TASK MATERIAL

══════

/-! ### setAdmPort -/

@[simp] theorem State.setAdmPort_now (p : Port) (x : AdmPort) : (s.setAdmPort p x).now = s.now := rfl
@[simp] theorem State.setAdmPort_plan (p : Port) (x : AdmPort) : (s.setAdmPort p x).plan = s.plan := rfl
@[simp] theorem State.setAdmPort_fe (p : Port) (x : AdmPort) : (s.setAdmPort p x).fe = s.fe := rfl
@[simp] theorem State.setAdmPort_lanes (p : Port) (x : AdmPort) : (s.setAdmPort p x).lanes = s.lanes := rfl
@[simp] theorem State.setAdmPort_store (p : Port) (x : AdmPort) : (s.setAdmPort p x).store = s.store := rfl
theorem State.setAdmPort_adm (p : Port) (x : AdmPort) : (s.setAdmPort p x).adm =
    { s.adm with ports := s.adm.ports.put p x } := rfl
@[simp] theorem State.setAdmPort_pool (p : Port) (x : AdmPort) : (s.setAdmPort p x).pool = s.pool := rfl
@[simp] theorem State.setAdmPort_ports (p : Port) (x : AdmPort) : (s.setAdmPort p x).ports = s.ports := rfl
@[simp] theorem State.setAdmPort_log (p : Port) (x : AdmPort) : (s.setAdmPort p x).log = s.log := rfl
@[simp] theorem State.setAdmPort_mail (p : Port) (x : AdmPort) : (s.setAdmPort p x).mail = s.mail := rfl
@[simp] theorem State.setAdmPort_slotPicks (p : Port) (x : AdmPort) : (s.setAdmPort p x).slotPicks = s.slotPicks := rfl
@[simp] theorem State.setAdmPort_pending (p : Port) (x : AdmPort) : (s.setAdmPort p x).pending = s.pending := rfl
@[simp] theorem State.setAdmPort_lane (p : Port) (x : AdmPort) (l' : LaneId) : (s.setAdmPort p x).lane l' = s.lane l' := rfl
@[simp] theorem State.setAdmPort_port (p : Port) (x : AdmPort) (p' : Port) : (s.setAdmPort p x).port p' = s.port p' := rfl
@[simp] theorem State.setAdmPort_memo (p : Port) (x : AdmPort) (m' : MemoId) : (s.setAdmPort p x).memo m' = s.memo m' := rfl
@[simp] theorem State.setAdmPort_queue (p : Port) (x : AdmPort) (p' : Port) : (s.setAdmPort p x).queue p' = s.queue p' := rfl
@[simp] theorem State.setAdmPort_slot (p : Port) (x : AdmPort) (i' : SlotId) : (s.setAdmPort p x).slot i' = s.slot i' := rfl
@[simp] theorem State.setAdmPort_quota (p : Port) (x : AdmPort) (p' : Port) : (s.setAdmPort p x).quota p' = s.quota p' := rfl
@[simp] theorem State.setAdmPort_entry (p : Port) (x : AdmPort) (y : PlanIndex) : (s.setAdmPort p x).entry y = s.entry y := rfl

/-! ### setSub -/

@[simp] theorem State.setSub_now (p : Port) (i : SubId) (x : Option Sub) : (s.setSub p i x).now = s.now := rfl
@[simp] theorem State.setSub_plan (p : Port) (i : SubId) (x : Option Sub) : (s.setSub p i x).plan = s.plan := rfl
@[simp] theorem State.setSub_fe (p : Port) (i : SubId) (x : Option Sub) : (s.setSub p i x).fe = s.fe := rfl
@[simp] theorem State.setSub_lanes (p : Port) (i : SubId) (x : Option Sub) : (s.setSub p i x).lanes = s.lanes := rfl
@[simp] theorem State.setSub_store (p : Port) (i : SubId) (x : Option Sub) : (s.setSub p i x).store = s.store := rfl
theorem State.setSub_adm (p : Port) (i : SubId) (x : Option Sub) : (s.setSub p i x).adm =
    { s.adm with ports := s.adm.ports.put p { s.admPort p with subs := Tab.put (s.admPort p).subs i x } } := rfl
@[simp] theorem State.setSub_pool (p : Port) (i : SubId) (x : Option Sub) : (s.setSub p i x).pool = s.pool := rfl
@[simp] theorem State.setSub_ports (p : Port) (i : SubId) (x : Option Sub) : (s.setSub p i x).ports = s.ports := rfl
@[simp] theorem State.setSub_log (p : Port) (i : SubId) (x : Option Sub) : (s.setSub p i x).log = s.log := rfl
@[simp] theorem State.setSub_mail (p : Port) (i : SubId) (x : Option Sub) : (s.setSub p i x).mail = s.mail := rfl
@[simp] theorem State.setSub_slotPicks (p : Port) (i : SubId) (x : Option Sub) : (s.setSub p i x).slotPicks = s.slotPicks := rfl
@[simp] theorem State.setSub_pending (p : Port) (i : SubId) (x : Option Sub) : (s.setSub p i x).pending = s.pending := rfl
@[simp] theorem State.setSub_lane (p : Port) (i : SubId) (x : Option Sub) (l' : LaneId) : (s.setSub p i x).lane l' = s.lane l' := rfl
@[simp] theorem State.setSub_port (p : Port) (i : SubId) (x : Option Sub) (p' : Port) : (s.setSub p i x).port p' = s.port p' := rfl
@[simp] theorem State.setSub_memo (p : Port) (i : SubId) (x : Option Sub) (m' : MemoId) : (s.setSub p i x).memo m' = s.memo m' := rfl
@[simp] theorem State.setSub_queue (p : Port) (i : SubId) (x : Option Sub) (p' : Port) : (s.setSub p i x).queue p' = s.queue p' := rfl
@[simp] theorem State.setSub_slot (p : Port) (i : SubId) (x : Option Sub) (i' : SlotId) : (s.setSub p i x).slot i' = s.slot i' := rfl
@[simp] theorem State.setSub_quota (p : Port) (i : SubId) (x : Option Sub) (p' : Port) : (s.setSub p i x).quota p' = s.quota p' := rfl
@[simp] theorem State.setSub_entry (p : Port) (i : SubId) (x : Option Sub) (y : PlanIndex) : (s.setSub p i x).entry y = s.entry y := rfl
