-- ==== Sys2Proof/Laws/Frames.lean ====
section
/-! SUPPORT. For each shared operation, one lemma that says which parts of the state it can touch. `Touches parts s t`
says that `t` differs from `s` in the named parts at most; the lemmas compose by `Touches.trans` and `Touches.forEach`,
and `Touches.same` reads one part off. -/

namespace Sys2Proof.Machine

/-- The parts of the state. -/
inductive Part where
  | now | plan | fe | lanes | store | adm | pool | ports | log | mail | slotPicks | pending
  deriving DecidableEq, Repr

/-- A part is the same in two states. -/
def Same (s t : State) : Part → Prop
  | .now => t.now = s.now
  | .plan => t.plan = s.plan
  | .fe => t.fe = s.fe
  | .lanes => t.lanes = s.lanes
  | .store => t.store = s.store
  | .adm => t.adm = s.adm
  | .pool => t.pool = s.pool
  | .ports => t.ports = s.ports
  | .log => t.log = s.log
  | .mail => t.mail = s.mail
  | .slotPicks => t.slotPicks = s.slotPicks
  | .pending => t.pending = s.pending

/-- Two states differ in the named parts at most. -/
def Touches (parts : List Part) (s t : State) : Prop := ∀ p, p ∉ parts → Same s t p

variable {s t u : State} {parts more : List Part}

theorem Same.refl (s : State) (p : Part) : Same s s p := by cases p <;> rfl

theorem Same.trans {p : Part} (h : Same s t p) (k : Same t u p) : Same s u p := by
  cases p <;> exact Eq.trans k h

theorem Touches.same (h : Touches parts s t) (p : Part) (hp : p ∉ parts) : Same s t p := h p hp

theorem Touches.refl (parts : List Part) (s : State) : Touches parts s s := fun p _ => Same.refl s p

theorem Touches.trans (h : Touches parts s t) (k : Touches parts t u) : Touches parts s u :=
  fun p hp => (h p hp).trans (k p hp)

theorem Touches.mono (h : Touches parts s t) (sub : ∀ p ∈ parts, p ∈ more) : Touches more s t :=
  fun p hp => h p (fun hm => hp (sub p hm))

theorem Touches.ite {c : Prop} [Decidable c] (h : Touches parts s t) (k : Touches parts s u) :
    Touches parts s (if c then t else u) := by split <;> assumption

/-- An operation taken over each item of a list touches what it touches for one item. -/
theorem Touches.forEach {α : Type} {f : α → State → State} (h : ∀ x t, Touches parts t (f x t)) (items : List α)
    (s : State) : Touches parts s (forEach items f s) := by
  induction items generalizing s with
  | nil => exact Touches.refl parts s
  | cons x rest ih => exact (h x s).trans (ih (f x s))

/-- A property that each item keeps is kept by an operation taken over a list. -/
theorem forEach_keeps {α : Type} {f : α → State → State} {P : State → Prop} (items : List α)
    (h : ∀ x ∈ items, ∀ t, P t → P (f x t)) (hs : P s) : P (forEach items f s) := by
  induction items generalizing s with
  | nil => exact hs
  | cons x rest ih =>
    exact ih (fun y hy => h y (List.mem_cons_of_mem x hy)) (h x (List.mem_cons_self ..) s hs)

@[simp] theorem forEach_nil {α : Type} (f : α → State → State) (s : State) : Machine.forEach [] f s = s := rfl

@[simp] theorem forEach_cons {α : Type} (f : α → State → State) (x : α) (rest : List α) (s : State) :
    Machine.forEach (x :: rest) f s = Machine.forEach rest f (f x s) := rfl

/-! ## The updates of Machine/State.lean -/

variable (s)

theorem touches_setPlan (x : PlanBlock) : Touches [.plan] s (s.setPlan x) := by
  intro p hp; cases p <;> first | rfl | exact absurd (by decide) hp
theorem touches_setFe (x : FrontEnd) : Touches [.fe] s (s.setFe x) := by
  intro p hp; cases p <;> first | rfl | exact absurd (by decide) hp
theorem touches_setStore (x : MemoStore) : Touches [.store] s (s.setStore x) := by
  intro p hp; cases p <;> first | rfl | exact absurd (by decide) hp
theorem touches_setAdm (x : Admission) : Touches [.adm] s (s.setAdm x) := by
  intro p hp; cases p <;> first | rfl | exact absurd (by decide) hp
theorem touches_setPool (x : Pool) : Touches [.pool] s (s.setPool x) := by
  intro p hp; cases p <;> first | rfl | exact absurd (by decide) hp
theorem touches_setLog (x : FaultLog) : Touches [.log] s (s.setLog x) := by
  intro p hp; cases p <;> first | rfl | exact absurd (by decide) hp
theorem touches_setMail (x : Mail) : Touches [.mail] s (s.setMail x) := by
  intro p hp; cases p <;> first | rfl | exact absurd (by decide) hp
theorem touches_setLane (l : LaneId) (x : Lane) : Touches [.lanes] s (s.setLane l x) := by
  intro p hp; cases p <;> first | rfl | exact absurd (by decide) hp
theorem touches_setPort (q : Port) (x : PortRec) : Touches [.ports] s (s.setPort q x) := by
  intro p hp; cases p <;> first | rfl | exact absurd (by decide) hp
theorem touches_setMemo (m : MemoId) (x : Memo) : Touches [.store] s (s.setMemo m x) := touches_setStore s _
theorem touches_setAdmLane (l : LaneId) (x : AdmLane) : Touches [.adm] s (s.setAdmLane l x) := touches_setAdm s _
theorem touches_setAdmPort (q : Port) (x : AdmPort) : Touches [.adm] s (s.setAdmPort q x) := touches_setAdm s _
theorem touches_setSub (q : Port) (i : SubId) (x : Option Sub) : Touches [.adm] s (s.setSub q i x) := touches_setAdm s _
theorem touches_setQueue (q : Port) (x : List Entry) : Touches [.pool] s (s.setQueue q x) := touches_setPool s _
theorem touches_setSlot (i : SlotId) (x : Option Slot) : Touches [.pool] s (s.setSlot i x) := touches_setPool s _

══════

EXERCISE DETAILS
Find every line in the records above that holds the word "MemoId", and copy each one.

ANSWER BELOW
@[simp] theorem State.setAdmPort_memo (p : Port) (x : AdmPort) (m' : MemoId) : (s.setAdmPort p x).memo m' = s.memo m' := rfl
@[simp] theorem State.setSub_memo (p : Port) (i : SubId) (x : Option Sub) (m' : MemoId) : (s.setSub p i x).memo m' = s.memo m' := rfl
theorem touches_setMemo (m : MemoId) (x : Memo) : Touches [.store] s (s.setMemo m x) := touches_setStore s _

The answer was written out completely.